## Directions
Set all of the entries down again precisely as they are written.

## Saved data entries
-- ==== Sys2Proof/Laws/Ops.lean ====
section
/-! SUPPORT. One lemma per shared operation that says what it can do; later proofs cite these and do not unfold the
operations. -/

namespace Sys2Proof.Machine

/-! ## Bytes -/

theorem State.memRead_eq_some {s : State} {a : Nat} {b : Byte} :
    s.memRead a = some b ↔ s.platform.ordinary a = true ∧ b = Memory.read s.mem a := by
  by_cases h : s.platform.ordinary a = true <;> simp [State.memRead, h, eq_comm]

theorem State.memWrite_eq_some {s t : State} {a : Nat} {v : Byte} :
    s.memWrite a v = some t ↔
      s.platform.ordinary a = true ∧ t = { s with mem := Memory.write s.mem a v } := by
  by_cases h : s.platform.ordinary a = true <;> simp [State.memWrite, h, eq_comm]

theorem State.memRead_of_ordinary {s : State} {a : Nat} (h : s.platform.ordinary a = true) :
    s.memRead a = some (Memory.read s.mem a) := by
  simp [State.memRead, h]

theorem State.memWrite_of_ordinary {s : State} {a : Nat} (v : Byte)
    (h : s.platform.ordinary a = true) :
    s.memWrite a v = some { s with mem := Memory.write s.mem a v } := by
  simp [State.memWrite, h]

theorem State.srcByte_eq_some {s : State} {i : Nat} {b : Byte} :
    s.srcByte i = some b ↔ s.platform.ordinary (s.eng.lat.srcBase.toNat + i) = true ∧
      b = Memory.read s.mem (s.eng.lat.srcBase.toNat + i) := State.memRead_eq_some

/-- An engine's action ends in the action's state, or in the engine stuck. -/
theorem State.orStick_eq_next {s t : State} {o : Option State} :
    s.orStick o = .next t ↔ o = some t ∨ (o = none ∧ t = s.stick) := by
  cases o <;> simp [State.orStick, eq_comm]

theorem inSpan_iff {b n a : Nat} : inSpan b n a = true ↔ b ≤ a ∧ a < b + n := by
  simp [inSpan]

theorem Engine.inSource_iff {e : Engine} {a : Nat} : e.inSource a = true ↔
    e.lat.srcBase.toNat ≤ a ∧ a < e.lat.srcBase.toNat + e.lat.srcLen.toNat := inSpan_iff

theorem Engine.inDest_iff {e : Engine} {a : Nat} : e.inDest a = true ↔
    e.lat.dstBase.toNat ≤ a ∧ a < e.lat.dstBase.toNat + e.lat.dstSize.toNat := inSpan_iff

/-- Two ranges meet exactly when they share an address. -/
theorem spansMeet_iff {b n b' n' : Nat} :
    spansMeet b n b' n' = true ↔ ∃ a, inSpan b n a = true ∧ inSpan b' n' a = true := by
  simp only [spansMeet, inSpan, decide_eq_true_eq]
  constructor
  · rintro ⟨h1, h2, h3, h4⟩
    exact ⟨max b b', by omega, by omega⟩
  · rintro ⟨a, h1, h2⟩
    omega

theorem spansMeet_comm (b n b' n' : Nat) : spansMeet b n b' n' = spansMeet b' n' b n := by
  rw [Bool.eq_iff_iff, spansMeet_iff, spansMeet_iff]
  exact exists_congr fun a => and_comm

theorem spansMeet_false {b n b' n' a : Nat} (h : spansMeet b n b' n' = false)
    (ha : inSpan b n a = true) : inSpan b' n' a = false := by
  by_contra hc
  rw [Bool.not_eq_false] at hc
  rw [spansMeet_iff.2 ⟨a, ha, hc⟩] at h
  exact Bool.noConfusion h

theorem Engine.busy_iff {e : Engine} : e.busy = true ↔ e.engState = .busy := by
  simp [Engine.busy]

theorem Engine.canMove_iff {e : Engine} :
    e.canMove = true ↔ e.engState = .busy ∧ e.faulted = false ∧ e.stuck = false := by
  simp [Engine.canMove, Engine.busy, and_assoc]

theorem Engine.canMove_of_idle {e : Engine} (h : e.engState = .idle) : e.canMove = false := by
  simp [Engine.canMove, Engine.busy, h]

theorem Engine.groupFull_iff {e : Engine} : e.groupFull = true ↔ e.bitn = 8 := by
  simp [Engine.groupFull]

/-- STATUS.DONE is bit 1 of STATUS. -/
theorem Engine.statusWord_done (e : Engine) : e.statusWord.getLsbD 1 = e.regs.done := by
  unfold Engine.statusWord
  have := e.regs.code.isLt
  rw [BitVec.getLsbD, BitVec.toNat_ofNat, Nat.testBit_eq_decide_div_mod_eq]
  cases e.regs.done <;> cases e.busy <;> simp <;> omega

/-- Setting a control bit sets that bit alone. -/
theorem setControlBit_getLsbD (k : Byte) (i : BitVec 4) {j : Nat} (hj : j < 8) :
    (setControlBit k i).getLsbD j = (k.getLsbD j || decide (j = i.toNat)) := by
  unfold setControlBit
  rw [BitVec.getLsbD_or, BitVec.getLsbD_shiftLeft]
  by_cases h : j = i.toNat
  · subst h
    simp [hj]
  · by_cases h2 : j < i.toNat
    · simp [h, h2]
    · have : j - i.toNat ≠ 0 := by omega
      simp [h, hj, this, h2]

## Your response
-- ==== Sys2Proof/Laws/Ops.lean ====
section
/-! SUPPORT. One lemma per shared operation that says what it can do; later proofs cite these and do not unfold the
operations. -/

namespace Sys2Proof.Machine

/-! ## Bytes -/

theorem State.memRead_eq_some {s : State} {a : Nat} {b : Byte} :
    s.memRead a = some b ↔ s.platform.ordinary a = true ∧ b = Memory.read s.mem a := by
  by_cases h : s.platform.ordinary a = true <;> simp [State.memRead, h, eq_comm]

theorem State.memWrite_eq_some {s t : State} {a : Nat} {v : Byte} :
    s.memWrite a v = some t ↔
      s.platform.ordinary a = true ∧ t = { s with mem := Memory.write s.mem a v } := by
  by_cases h : s.platform.ordinary a = true <;> simp [State.memWrite, h, eq_comm]

theorem State.memRead_of_ordinary {s : State} {a : Nat} (h : s.platform.ordinary a = true) :
    s.memRead a = some (Memory.read s.mem a) := by
  simp [State.memRead, h]

theorem State.memWrite_of_ordinary {s : State} {a : Nat} (v : Byte)
    (h : s.platform.ordinary a = true) :
    s.memWrite a v = some { s with mem := Memory.write s.mem a v } := by
  simp [State.memWrite, h]

theorem State.srcByte_eq_some {s : State} {i : Nat} {b : Byte} :
    s.srcByte i = some b ↔ s.platform.ordinary (s.eng.lat.srcBase.toNat + i) = true ∧
      b = Memory.read s.mem (s.eng.lat.srcBase.toNat + i) := State.memRead_eq_some

/-- An engine's action ends in the action's state, or in the engine stuck. -/
theorem State.orStick_eq_next {s t : State} {o : Option State} :
    s.orStick o = .next t ↔ o = some t ∨ (o = none ∧ t = s.stick) := by
  cases o <;> simp [State.orStick, eq_comm]

theorem inSpan_iff {b n a : Nat} : inSpan b n a = true ↔ b ≤ a ∧ a < b + n := by
  simp [inSpan]

theorem Engine.inSource_iff {e : Engine} {a : Nat} : e.inSource a = true ↔
    e.lat.srcBase.toNat ≤ a ∧ a < e.lat.srcBase.toNat + e.lat.srcLen.toNat := inSpan_iff

theorem Engine.inDest_iff {e : Engine} {a : Nat} : e.inDest a = true ↔
    e.lat.dstBase.toNat ≤ a ∧ a < e.lat.dstBase.toNat + e.lat.dstSize.toNat := inSpan_iff

/-- Two ranges meet exactly when they share an address. -/
theorem spansMeet_iff {b n b' n' : Nat} :
    spansMeet b n b' n' = true ↔ ∃ a, inSpan b n a = true ∧ inSpan b' n' a = true := by
  simp only [spansMeet, inSpan, decide_eq_true_eq]
  constructor
  · rintro ⟨h1, h2, h3, h4⟩
    exact ⟨max b b', by omega, by omega⟩
  · rintro ⟨a, h1, h2⟩
    omega

theorem spansMeet_comm (b n b' n' : Nat) : spansMeet b n b' n' = spansMeet b' n' b n := by
  rw [Bool.eq_iff_iff, spansMeet_iff, spansMeet_iff]
  exact exists_congr fun a => and_comm

theorem spansMeet_false {b n b' n' a : Nat} (h : spansMeet b n b' n' = false)
    (ha : inSpan b n a = true) : inSpan b' n' a = false := by
  by_contra hc
  rw [Bool.not_eq_false] at hc
  rw [spansMeet_iff.2 ⟨a, ha, hc⟩] at h
  exact Bool.noConfusion h

theorem Engine.busy_iff {e : Engine} : e.busy = true ↔ e.engState = .busy := by
  simp [Engine.busy]

theorem Engine.canMove_iff {e : Engine} :
    e.canMove = true ↔ e.engState = .busy ∧ e.faulted = false ∧ e.stuck = false := by
  simp [Engine.canMove, Engine.busy, and_assoc]

theorem Engine.canMove_of_idle {e : Engine} (h : e.engState = .idle) : e.canMove = false := by
  simp [Engine.canMove, Engine.busy, h]

theorem Engine.groupFull_iff {e : Engine} : e.groupFull = true ↔ e.bitn = 8 := by
  simp [Engine.groupFull]

/-- STATUS.DONE is bit 1 of STATUS. -/
theorem Engine.statusWord_done (e : Engine) : e.statusWord.getLsbD 1 = e.regs.done := by
  unfold Engine.statusWord
  have := e.regs.code.isLt
  rw [BitVec.getLsbD, BitVec.toNat_ofNat, Nat.testBit_eq_decide_div_mod_eq]
  cases e.regs.done <;> cases e.busy <;> simp <;> omega

/-- Setting a control bit sets that bit alone. -/
theorem setControlBit_getLsbD (k : Byte) (i : BitVec 4) {j : Nat} (hj : j < 8) :
    (setControlBit k i).getLsbD j = (k.getLsbD j || decide (j = i.toNat)) := by
  unfold setControlBit
  rw [BitVec.getLsbD_or, BitVec.getLsbD_shiftLeft]
  by_cases h : j = i.toNat
  · subst h
    simp [hj]
  · by_cases h2 : j < i.toNat
    · simp [h, h2]
    · have : j - i.toNat ≠ 0 := by omega
      simp [h, hj, this, h2]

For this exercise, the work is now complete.